SUPPLIED MATERIAL:
= Beginning of Section =

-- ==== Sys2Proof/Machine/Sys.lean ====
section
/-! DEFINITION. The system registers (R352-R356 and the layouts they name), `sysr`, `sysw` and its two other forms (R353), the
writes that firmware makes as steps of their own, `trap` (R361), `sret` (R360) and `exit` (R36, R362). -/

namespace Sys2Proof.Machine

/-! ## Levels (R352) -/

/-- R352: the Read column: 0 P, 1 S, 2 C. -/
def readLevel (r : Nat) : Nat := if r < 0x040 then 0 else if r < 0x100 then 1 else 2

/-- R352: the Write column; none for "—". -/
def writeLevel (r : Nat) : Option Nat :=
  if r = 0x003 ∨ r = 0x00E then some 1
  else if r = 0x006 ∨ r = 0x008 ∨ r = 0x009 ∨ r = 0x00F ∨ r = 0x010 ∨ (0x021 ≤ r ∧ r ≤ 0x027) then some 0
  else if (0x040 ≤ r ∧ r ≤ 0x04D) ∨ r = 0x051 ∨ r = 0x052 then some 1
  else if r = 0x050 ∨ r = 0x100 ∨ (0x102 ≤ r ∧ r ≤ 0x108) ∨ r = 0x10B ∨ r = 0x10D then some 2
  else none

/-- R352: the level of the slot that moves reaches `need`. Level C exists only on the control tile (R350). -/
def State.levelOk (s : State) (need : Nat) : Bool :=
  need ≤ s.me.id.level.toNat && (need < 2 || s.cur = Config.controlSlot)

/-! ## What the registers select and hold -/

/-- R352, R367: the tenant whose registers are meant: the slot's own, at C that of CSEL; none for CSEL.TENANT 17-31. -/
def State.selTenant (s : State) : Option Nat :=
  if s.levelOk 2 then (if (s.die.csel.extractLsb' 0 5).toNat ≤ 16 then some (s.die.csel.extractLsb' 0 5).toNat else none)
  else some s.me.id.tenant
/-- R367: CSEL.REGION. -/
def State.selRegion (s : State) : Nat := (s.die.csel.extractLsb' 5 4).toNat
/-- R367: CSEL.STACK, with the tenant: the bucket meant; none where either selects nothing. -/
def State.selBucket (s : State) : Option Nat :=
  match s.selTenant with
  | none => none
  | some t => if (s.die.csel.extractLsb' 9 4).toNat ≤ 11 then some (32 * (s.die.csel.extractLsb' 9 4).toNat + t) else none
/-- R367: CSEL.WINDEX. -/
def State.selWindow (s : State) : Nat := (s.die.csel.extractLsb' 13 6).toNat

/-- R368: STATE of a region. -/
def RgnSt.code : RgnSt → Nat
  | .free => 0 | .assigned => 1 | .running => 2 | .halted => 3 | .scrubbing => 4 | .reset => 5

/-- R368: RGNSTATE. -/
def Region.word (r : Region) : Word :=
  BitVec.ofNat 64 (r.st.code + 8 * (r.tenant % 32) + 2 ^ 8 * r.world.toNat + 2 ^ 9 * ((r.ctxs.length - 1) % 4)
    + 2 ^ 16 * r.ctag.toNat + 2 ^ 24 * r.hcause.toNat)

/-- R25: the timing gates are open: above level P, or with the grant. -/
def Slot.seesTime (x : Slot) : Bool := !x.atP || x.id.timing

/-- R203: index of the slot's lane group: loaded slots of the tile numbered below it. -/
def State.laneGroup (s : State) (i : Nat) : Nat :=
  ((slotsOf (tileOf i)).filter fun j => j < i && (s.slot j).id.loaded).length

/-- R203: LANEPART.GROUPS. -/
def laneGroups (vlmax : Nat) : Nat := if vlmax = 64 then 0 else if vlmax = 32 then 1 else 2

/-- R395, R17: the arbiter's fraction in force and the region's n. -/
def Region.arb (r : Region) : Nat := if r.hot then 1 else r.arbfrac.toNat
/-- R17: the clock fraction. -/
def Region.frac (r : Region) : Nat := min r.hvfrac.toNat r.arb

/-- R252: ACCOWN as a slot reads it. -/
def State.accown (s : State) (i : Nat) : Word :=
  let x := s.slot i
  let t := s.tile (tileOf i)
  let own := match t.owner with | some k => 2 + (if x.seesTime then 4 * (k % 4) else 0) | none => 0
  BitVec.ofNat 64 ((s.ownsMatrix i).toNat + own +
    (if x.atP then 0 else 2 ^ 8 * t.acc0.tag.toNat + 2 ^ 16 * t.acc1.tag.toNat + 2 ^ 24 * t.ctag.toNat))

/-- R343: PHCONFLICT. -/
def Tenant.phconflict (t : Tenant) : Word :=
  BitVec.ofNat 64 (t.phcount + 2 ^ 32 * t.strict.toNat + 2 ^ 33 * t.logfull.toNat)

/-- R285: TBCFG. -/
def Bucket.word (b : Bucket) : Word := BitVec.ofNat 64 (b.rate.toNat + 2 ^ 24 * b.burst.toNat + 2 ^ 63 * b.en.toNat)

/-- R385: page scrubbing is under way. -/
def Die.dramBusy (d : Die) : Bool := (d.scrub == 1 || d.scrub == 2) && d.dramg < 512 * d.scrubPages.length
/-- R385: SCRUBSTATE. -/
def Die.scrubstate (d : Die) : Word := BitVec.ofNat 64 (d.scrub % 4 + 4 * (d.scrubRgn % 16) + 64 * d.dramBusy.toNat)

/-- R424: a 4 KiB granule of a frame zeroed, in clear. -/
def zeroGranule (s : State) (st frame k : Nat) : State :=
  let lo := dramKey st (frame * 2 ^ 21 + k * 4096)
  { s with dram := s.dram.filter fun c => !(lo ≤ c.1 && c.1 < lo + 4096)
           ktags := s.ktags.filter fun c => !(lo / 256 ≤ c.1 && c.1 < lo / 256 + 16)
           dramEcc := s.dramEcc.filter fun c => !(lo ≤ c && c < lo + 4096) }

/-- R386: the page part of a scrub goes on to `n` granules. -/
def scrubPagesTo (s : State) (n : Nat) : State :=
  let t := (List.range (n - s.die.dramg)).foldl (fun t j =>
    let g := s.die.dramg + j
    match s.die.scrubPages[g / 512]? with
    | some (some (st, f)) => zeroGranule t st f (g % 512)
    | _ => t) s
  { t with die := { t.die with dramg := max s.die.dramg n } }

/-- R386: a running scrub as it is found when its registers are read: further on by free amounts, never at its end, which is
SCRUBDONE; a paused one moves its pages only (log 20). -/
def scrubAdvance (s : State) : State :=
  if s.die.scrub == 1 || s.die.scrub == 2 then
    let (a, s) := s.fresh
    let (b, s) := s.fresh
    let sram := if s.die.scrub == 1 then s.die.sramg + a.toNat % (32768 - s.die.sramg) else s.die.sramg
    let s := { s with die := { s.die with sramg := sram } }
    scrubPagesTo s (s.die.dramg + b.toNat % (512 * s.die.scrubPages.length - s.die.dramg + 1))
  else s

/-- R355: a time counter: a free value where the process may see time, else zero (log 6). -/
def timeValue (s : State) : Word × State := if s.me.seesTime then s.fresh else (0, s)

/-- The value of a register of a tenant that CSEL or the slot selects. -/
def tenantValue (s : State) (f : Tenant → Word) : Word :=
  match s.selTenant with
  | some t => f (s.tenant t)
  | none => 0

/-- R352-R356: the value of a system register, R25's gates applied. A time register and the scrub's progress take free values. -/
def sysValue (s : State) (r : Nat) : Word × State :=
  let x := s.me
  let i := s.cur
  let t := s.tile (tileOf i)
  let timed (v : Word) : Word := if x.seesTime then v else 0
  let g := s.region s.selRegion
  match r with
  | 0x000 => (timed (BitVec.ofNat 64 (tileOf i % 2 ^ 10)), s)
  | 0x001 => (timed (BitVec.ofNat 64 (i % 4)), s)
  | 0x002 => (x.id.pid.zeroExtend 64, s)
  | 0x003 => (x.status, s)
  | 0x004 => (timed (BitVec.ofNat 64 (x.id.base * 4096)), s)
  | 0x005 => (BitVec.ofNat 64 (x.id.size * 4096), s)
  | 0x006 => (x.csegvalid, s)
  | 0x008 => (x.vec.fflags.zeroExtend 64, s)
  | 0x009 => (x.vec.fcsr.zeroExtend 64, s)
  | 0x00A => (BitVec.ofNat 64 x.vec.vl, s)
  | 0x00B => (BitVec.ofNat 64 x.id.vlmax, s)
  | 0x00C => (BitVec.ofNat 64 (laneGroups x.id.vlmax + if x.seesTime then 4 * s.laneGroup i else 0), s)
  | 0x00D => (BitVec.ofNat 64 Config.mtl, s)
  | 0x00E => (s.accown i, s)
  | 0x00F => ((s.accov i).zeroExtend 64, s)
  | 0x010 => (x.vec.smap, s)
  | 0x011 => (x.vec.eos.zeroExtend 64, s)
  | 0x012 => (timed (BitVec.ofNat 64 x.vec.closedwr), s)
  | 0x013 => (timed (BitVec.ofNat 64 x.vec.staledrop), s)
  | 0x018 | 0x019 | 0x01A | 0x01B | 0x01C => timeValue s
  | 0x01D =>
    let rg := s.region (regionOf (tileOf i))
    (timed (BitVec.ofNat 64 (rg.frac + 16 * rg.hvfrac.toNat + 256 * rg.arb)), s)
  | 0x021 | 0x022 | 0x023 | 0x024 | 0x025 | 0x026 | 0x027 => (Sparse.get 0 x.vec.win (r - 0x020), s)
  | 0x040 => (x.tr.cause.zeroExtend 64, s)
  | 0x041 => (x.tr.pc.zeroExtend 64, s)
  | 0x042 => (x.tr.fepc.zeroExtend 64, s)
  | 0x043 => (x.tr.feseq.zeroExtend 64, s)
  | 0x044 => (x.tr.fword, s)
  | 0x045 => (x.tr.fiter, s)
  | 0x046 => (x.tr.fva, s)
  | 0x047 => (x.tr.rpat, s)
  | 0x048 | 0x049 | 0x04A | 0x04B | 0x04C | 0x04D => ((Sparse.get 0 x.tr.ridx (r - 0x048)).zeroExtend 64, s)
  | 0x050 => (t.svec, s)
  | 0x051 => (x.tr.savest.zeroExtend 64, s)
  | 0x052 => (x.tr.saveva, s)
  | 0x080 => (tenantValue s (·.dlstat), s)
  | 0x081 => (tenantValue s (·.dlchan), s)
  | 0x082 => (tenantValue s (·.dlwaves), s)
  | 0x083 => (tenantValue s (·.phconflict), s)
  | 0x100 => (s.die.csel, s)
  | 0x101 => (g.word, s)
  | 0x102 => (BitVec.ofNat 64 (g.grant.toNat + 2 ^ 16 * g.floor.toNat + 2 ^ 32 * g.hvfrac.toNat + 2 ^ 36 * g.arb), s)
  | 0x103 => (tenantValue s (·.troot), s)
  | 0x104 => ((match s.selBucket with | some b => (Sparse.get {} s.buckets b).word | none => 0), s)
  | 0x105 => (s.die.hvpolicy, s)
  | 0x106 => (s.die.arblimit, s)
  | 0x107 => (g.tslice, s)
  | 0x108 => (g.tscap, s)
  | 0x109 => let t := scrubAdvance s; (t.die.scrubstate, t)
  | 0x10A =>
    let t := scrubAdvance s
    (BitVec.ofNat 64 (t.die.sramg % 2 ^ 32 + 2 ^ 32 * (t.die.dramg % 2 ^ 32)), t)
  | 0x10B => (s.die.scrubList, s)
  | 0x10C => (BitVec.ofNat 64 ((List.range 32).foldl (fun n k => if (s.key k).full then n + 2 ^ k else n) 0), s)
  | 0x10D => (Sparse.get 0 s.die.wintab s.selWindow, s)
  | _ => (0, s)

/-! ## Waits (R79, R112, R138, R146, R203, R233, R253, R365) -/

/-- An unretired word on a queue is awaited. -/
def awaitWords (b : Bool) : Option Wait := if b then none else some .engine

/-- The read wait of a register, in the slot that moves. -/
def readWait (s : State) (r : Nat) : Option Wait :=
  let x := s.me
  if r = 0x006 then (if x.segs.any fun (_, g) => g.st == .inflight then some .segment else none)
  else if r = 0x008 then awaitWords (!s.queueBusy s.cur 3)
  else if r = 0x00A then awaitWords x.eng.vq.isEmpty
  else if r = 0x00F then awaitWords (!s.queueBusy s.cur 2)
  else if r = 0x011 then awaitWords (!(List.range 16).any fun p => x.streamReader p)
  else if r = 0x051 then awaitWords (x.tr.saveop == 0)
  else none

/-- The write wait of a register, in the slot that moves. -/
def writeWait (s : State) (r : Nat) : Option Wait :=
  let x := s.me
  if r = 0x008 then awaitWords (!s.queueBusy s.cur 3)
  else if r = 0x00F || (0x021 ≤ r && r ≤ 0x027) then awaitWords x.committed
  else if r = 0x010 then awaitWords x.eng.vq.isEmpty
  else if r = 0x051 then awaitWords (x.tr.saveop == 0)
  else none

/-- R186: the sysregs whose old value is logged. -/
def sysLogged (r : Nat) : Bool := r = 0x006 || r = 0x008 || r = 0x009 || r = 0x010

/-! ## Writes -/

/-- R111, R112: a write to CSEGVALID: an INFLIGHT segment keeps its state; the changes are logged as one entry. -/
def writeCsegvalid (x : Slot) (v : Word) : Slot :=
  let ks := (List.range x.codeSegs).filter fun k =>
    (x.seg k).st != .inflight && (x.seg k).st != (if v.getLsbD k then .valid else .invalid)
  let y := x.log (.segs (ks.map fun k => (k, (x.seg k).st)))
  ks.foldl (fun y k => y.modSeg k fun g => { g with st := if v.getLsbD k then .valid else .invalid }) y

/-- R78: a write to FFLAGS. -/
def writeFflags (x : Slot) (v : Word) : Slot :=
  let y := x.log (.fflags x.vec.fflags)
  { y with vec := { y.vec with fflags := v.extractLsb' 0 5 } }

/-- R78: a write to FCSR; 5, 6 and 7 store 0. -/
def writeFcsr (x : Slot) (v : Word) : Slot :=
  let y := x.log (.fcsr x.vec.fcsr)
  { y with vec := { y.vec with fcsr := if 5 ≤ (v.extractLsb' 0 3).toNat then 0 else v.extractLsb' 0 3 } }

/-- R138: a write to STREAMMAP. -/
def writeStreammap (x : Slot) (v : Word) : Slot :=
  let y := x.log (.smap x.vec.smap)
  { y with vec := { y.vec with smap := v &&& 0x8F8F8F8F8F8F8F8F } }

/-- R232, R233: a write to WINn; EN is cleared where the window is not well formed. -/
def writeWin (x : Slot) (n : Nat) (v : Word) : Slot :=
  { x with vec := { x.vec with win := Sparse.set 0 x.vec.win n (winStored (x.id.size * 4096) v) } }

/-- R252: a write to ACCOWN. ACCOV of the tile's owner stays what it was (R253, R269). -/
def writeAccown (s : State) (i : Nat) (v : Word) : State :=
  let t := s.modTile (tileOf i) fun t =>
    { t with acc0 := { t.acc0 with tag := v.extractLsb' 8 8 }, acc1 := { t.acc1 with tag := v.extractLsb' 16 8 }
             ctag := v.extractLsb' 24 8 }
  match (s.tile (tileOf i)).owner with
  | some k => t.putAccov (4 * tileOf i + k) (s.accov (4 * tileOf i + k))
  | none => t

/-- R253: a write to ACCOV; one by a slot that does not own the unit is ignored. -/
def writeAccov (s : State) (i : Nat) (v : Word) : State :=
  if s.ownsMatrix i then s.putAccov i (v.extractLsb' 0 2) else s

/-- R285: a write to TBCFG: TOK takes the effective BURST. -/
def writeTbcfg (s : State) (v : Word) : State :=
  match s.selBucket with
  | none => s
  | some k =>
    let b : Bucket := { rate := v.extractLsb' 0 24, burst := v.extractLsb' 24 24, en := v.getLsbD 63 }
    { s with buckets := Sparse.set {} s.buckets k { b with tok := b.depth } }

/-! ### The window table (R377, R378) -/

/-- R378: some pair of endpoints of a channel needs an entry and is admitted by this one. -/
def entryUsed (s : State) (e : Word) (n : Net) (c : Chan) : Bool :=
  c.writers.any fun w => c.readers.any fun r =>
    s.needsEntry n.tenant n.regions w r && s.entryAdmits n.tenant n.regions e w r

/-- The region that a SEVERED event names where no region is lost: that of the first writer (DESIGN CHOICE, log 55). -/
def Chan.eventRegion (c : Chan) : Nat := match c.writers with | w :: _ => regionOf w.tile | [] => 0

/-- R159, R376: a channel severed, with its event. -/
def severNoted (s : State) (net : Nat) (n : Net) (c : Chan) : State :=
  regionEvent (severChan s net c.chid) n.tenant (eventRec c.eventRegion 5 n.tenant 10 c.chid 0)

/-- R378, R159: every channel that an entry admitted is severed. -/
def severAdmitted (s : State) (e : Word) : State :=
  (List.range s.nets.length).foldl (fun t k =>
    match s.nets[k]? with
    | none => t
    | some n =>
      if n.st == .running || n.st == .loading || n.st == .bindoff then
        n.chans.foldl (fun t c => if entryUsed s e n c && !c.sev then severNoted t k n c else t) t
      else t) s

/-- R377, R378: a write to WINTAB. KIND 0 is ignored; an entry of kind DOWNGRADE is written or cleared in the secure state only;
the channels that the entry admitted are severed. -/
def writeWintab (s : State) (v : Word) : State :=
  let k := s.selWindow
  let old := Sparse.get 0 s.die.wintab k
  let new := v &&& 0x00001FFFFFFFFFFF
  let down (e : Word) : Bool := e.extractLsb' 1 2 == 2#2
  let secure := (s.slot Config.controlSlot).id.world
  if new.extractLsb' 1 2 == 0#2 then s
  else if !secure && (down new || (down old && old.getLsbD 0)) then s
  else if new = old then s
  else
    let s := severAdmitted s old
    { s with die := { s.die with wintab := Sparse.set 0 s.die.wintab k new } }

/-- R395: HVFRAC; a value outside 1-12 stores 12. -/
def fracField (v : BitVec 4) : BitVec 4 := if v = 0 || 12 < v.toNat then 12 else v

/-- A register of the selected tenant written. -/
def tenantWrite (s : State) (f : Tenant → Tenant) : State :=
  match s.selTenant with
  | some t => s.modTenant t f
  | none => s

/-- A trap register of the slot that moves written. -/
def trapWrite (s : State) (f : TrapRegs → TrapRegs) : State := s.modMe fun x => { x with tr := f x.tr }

= End of Section =

WHAT TO WORK ON: Output the lines above between the one holding "(x.vec.fcsr.zeroExtend 64, s)" and the one holding "let rg := s.region (regionOf (tileOf i))", inclusive, with nothing before or after them.

RESPONSE AREA:
  | 0x009 => (x.vec.fcsr.zeroExtend 64, s)
  | 0x00A => (BitVec.ofNat 64 x.vec.vl, s)
  | 0x00B => (BitVec.ofNat 64 x.id.vlmax, s)
  | 0x00C => (BitVec.ofNat 64 (laneGroups x.id.vlmax + if x.seesTime then 4 * s.laneGroup i else 0), s)
  | 0x00D => (BitVec.ofNat 64 Config.mtl, s)
  | 0x00E => (s.accown i, s)
  | 0x00F => ((s.accov i).zeroExtend 64, s)
  | 0x010 => (x.vec.smap, s)
  | 0x011 => (x.vec.eos.zeroExtend 64, s)
  | 0x012 => (timed (BitVec.ofNat 64 x.vec.closedwr), s)
  | 0x013 => (timed (BitVec.ofNat 64 x.vec.staledrop), s)
  | 0x018 | 0x019 | 0x01A | 0x01B | 0x01C => timeValue s
  | 0x01D =>
    let rg := s.region (regionOf (tileOf i))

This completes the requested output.